▶ PROBLEM DESCRIPTION
In the listing below, locate the line containing "x).flk = s.flk := (rfl)" and the line containing "x).lastStatus = s.lastStatus := (rfl)". Output both of them and every line between, exactly as written, and nothing more.

== Segment start ==

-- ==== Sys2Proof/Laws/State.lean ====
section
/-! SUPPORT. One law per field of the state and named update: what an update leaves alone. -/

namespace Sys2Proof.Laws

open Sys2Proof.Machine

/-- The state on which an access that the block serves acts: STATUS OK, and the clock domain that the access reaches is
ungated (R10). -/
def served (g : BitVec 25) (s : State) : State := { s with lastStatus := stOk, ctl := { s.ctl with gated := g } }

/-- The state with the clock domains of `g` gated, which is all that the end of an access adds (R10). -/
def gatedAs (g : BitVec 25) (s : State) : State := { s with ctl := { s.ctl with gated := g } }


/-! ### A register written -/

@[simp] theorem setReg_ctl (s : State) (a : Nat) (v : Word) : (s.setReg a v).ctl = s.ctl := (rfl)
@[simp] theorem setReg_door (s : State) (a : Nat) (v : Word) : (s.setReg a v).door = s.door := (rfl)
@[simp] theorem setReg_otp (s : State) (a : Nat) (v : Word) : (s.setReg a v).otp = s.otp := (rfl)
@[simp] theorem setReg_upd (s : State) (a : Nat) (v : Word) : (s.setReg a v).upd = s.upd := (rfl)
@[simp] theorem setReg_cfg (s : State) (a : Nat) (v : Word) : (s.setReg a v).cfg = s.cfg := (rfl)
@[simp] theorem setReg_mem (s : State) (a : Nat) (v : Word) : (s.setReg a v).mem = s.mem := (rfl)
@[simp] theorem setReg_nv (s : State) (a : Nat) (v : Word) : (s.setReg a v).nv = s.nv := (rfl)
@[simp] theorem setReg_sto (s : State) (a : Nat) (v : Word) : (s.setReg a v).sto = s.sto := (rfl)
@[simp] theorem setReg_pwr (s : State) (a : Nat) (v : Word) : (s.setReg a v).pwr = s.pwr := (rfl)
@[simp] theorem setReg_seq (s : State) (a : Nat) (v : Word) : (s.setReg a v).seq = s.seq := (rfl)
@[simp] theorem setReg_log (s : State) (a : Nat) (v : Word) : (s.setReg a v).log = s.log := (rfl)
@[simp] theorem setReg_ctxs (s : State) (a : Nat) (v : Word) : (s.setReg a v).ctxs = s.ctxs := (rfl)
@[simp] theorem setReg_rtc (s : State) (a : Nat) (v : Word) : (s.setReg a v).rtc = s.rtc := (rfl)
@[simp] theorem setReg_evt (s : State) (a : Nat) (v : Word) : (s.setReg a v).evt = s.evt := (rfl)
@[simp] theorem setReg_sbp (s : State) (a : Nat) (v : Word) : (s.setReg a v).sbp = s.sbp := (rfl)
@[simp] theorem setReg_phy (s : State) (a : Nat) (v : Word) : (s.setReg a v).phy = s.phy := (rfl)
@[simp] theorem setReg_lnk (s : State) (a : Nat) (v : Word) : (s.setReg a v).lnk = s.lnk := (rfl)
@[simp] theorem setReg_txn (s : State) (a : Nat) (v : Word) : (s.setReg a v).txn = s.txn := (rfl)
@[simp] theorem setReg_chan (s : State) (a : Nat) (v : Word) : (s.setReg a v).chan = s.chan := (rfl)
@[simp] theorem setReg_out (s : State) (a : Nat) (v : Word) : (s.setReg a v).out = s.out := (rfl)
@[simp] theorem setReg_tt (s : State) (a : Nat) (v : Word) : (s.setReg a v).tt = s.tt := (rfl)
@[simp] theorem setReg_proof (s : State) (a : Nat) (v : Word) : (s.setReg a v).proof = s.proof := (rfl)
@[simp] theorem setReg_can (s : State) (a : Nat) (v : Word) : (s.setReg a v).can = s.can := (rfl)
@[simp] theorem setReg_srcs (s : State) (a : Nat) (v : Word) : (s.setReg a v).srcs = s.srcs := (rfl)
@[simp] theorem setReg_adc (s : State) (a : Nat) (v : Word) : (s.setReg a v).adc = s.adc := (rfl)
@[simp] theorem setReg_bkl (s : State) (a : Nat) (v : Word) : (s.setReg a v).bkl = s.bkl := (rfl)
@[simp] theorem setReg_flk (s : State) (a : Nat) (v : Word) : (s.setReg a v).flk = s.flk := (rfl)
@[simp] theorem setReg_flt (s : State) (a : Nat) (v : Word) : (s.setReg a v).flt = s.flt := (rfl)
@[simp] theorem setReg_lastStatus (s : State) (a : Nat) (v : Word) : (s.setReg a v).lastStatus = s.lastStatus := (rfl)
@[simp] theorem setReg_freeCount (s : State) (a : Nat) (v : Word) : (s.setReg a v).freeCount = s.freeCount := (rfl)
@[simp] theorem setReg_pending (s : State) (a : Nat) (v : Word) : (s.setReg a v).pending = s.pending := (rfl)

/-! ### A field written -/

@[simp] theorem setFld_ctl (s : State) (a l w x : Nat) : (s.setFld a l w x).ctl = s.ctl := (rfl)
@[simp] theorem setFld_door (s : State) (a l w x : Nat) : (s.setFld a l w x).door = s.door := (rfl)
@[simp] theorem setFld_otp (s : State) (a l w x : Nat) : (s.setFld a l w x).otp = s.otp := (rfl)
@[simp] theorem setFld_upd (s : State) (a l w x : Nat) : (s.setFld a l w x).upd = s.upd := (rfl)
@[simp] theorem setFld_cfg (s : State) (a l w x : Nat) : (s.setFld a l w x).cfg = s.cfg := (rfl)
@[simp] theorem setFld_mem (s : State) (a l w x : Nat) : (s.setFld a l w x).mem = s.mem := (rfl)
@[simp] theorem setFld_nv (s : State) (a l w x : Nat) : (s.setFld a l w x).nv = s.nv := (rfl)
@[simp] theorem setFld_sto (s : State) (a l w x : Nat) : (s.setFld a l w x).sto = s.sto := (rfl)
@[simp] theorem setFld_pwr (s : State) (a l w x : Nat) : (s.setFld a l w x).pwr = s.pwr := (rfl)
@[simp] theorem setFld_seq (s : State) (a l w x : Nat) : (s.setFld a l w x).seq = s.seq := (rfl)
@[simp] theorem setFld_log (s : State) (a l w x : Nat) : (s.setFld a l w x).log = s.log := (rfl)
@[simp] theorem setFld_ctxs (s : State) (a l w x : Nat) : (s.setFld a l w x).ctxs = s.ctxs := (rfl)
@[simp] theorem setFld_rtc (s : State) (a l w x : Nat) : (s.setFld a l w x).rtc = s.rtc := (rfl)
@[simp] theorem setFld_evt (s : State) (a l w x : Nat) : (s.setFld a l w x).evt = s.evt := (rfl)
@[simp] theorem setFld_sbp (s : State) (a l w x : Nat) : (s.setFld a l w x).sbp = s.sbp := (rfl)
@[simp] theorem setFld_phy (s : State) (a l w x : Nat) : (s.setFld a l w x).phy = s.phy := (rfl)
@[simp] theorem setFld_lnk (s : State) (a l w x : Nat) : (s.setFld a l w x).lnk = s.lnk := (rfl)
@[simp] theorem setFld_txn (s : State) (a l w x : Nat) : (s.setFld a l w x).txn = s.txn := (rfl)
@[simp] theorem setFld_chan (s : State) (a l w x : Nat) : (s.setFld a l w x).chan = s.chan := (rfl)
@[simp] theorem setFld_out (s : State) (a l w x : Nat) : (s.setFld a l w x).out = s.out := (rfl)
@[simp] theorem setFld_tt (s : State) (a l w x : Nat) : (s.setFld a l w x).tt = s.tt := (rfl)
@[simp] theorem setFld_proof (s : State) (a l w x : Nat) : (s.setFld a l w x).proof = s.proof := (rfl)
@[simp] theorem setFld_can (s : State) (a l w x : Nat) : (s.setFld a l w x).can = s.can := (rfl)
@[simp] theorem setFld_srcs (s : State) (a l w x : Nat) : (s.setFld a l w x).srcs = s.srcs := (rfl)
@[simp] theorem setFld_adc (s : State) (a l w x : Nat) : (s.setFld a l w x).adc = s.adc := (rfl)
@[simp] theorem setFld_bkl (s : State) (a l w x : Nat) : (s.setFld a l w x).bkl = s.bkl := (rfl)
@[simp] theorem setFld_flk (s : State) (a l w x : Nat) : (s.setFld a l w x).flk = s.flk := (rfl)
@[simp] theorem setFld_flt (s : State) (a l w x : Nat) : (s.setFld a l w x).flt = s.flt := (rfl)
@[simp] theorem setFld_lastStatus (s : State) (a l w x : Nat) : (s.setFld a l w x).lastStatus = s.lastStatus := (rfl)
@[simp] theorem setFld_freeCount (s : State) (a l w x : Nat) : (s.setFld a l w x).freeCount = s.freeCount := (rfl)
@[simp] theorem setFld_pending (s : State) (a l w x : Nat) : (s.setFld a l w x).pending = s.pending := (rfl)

== Segment end ==

▶ FINISHED EXERCISE
@[simp] theorem setFld_flk (s : State) (a l w x : Nat) : (s.setFld a l w x).flk = s.flk := (rfl)
@[simp] theorem setFld_flt (s : State) (a l w x : Nat) : (s.setFld a l w x).flt = s.flt := (rfl)
@[simp] theorem setFld_lastStatus (s : State) (a l w x : Nat) : (s.setFld a l w x).lastStatus = s.lastStatus := (rfl)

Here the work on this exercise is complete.